There are several way to repair frame damage. A lot depends on method of construction, position of damage and type of material. Since your bike is American and the material is fractional (not metric) I personally would try several techniques. First I would try plugging the tube and raising the internal air pressure to 30 psi and using a torch to soften and raise the area. Then tacking a small bolt to the middle of the dent the pulling while using heat and if none of those worked well, I would section the tube and replace the stretched material. I use a TIG welding process at very low amperage to weld without distortion or shrinking. I do these types of repairs so that no plastic filler is required and finding the repair would require looking inside the tube. Typically one would clamp the tube in a tight fitting wooden block, roll the block on the tube and in theory, remove the high spots and fill the dent with brass. The only problem is brazing like that will warp and shrink the tube and still require filler. 

I make bike frames for a living but I usually make modern bikes. I do a lot of repair on rare and valuable antiques because the skill-set is much more like what I do on a daily basis. I don't do lugged/brazed work except on rare occasions. I recently built an exhaust on a $300K Bough-superior and repaired a shattered seat cluster on a sam-sco.  you can find some cool stuff on my flickr site. 
http://www.flickr.com/photos/frankthewelder/sets/


----------



## yewhi (Nov 3, 2010)

Frank the welder?  as in THE FTW, of durango/john parker/yeti fame? Really?

Based on the detailed nature of your response I'm not doubting it.  Just cool to see it.


----------



## ftwelder (Nov 4, 2010)

ya, well JP planted the bike collecting seed in my brain years ago. It finally started growing about a year ago. I have mostly brit classic stuff and a couple of US antiques.


----------



## yewhi (Nov 4, 2010)

ftwelder said:


> ya, well JP planted the bike collecting seed in my brain years ago. It finally started growing about a year ago. I have mostly brit classic stuff and a couple of US antiques.




Nice!  There are not many places where you can ask a repair question and have it answered by the guy who built what are highly regarded as some of best riding mountain bikes of their era. 
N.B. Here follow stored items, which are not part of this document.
-- ==== Sys2Proof/Decode.lean ====
section
/-! DEFINITION. The decoder, from an operation record to an operation or a named rejection, by the
mask and match rows of 30_encoding.md R89; and after it the encoder, from the field table of R82. -/

namespace Sys2Proof

open Machine

/-- `Mask24(A) = A[23:0]` (40_decode.md R111). -/
def mask24 (addr : AddrIn) : Addr := addr.setWidth addrWidth

/-- A BUS row of the decode map: it matches when `a & mask = pattern`; `window` is `none` on the
catch-all row (30_encoding.md R89). -/
structure BusRow where
  mask : Addr
  pattern : Addr
  window : Option WindowName
  deriving DecidableEq, Repr

/-- The mask and match row of a window (30_encoding.md R83, R90, where sizes and periods are powers of two and
the base is a multiple of the span): the mask tests the bits above the span and, in
the offset, the bits between the size and the period; the pattern is the base. -/
def windowRow (w : Window) : BusRow :=
  { mask := BitVec.ofNat addrWidth (2 ^ addrWidth - (w.last + 1 - w.base)) |||
      BitVec.ofNat addrWidth (w.period - w.size)
    pattern := BitVec.ofNat addrWidth w.base
    window := some w.name }

/-- The nine priorities of 30_encoding.md R89, in ascending order: the eight windows, then the catch-all row.
`busRows_eq` (Laws/Decoder.lean) shows that they are the rows R89 prints. -/
def busRows : List BusRow := windowTable.map windowRow ++ [⟨0, 0, none⟩]

/-- A row matches the masked address. -/
def BusRow.hits (row : BusRow) (a : Addr) : Bool := a &&& row.mask == row.pattern

/-- The window of the first row that matches; the catch-all row has none (30_encoding.md R89). -/
def decodeWindow (a : Addr) : Option WindowName :=
  (busRows.find? (fun row => row.hits a)).bind (·.window)

/-- The size field of a record (30_encoding.md R81). -/
def Size.bits : Size → Nat
  | .byte => byteWidth
  | .word => dataWidth

/-- The sizes of 30_encoding.md R81; any other is refused (R93). -/
def decodeSize (size : Nat) : Option Size :=
  if size ∈ accessSizes then [Size.byte, .word].find? (fun z => z.bits == size) else none

/-- A read of the window that `a` decodes to, its offset taken from `a` by 30_encoding.md R82. -/
def decodeRead (size : Size) (a : Addr) : Instr :=
  match decodeWindow a with
  | some .ram => .rdRam size (a.extractLsb' 0 ramOffWidth)
  | some .rom0 => .rdRom0 size (a.extractLsb' 0 romOffWidth)
  | some .rom1 => .rdRom1 size (a.extractLsb' 0 romOffWidth)
  | some .serial => .rdSerial size (a.extractLsb' 0 serialOffWidth)
  | some .timer => .rdTimer size (a.extractLsb' 0 timerOffWidth)
  | some .pagemap => .rdPagemap size (a.extractLsb' 0 pagemapOffWidth)
  | some .segmap => .rdSegmap size (a.extractLsb' 0 segmapOffWidth)
  | some .switch => .rdSwitch size (a.extractLsb' 0 switchOffWidth)
  | none => .rdUnmapped size a

/-- A write to the window that `a` decodes to. -/
def decodeWrite (d : WData) (a : Addr) : Instr :=
  match decodeWindow a with
  | some .ram => .wrRam (a.extractLsb' 0 ramOffWidth) d
  | some .rom0 => .wrRom0 (a.extractLsb' 0 romOffWidth) d
  | some .rom1 => .wrRom1 (a.extractLsb' 0 romOffWidth) d
  | some .serial => .wrSerial (a.extractLsb' 0 serialOffWidth) d
  | some .timer => .wrTimer (a.extractLsb' 0 timerOffWidth) d
  | some .pagemap => .wrPagemap (a.extractLsb' 0 pagemapOffWidth) d
  | some .segmap => .wrSegmap (a.extractLsb' 0 segmapOffWidth) d
  | some .switch => .wrSwitch (a.extractLsb' 0 switchOffWidth) d
  | none => .wrUnmapped a d

/-- The write data of a cycle of this size: 16 bits, or `D[7:0]` (log 32). -/
def writeData (size : Size) (data : BusWord) : WData :=
  match size with
  | .byte => .byte (data.extractLsb' 0 byteWidth)
  | .word => .word data

/-- The admitted size of a record at masked address `a`, or the rejection of 30_encoding.md R93. -/
def admitSize (size : Nat) (a : Addr) : Except Reject Size :=
  match decodeSize size with
  | none => .error (.badSize size)
  | some sz => if sz.aligned a[0] then .ok sz else .error (.oddWord a)

/-- A SETLINE by its source code (30_encoding.md R86); codes 6 and 7 name no source. -/
def decodeLine (src : BitVec 3) (level : Bool) : Except Reject Instr :=
  if src = 0 then .ok (.setlineSerInt level)
  else if src = 1 then .ok (.setlineTmrOut1 level)
  else if src = 2 then .ok (.setlineTmrOut2 level)
  else if src = 3 then .ok (.setlineTmrOut3 level)
  else if src = 4 then .ok (.setlineTmrOut4 level)
  else if src = 5 then .ok (.setlineTmrOut5 level)
  else .error (.noSuchLine src)

/-- The decoder: total, and a record it gives no operation is rejected by name. -/
def decode : Request → Except Reject Instr
  | .bus .read size addr _ => (admitSize size (mask24 addr)).map (fun sz => decodeRead sz (mask24 addr))
  | .bus .write size addr data =>
    (admitSize size (mask24 addr)).map (fun sz => decodeWrite (writeData sz data) (mask24 addr))
  | .line src level => decodeLine src level
  | .reset => .ok .reset
  | .construct rom0 rom1 => .ok (.construct rom0 rom1)
  | .query addr size => (admitSize size (mask24 addr)).map (fun sz => .resolve addr sz)

/-- The data field of a write record (log 32). -/
def WData.field : WData → BusWord
  | .byte d => d.setWidth dataWidth
  | .word d => d

/-- The address of offset `off` in the first image of the window based at `base` (30_encoding.md R82). -/
def encodeAddr (base : Nat) {n : Nat} (off : BitVec n) : AddrIn :=
  BitVec.ofNat addrInWidth base ||| off.setWidth addrInWidth

/-- A read record at an address. -/
def encodeRead (size : Size) (addr : AddrIn) : Request := .bus .read size.bits addr 0

/-- A write record at an address. -/
def encodeWrite (d : WData) (addr : AddrIn) : Request := .bus .write d.size.bits addr d.field

/-- The encoder: the record of an operation, with every ignored bit zero (30_encoding.md R82, R86, R92). -/
def encode : Instr → Request
  | .rdRam size off => encodeRead size (encodeAddr ramBase off)
  | .wrRam off d => encodeWrite d (encodeAddr ramBase off)
  | .rdRom0 size off => encodeRead size (encodeAddr rom0Base off)
  | .wrRom0 off d => encodeWrite d (encodeAddr rom0Base off)
  | .rdRom1 size off => encodeRead size (encodeAddr rom1Base off)
  | .wrRom1 off d => encodeWrite d (encodeAddr rom1Base off)
  | .rdSerial size off => encodeRead size (encodeAddr serialBase off)
  | .wrSerial off d => encodeWrite d (encodeAddr serialBase off)
  | .rdTimer size off => encodeRead size (encodeAddr timerBase off)
  | .wrTimer off d => encodeWrite d (encodeAddr timerBase off)
  | .rdPagemap size off => encodeRead size (encodeAddr pagemapBase off)
  | .wrPagemap off d => encodeWrite d (encodeAddr pagemapBase off)
  | .rdSegmap size off => encodeRead size (encodeAddr segmapBase off)
  | .wrSegmap off d => encodeWrite d (encodeAddr segmapBase off)
  | .rdSwitch size off => encodeRead size (encodeAddr switchBase off)
  | .wrSwitch off d => encodeWrite d (encodeAddr switchBase off)
  | .rdUnmapped size a => encodeRead size (encodeAddr 0 a)
  | .wrUnmapped a d => encodeWrite d (encodeAddr 0 a)
  | .setlineSerInt level => .line 0 level
  | .setlineTmrOut1 level => .line 1 level
  | .setlineTmrOut2 level => .line 2 level
  | .setlineTmrOut3 level => .line 3 level
  | .setlineTmrOut4 level => .line 4 level
  | .setlineTmrOut5 level => .line 5 level
  | .reset => .reset
  | .construct rom0 rom1 => .construct rom0 rom1
  | .resolve addr size => .query addr size.bits

/-- The record that a word of spec/opcode_table.json stands for, every field that the table gives no bits
at zero (log 2). A word of more than 8 bits is a BUS row's masked address: a read (`rw` is 0) of 8 bits.
A word of 1 to 8 bits is a LINE row's: the source code in bits 2:0, the level in bit 3. A word of no bits
is the one operation without operands, RESET. -/
def tableRequest (nbits w : Nat) : Request :=
  if nbits = 0 then .reset
  else if nbits ≤ 8 then .line (BitVec.ofNat 3 w) (w.testBit 3)
  else .bus .read Size.byte.bits (BitVec.ofNat addrInWidth w) 0

/-- The operation the decoder reads from a word of spec/opcode_table.json. -/
def decodeTableWord (nbits w : Nat) : Option Instr :=
  match decode (tableRequest nbits w) with
  | .ok i => some i
  | .error _ => none

end Sys2Proof
end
BTW-Loved the C26 pictures on your flickr page.  How many of those were actually built?  Forget this blue bird stuff.  That is my holy grail.


----------



## oldy57 (Nov 4, 2010)

ftwelder Thanks for the fixing info. I will look for a local fabricator/welder who is capable of this type of work. I don't weld and don't know anyone who could do it. Ther should be a local welder who could do it.


----------



## ftwelder (Nov 6, 2010)

yewhi said:


> Nice!  There are not many places where you can ask a repair question and have it answered by the guy who built what are highly regarded as some of best riding mountain bikes of their era.
> 
> BTW-Loved the C26 pictures on your flickr page.  How many of those were actually built?  Forget this blue bird stuff.  That is my holy grail.




Thanks, I think we may have done 10 or so C-26 frames. One sold not too long ago on ebay for $12,000. There must have been a couple of bidders who like them A LOT! 

I think Chris Herting built a repop not too long ago also.. nice looking bike.

Oldy, find someone local who fixes bicycle frames if you can.


----------



## ericbaker (Nov 6, 2010)

Frank! good to see you on the cabe, Lookout for an email from me soon. I've got a few things you may be able to help me with ragarding old Yetis and new Sinisters... or whatever you may have moved onto since then


----------



## tDuctape (Nov 9, 2010)

A lot of respect for the bikes you have built over the years. Here is the latest "New" bike in our garage. My son stepping up to his first high quality MTB:









Thanks Frank!

T


----------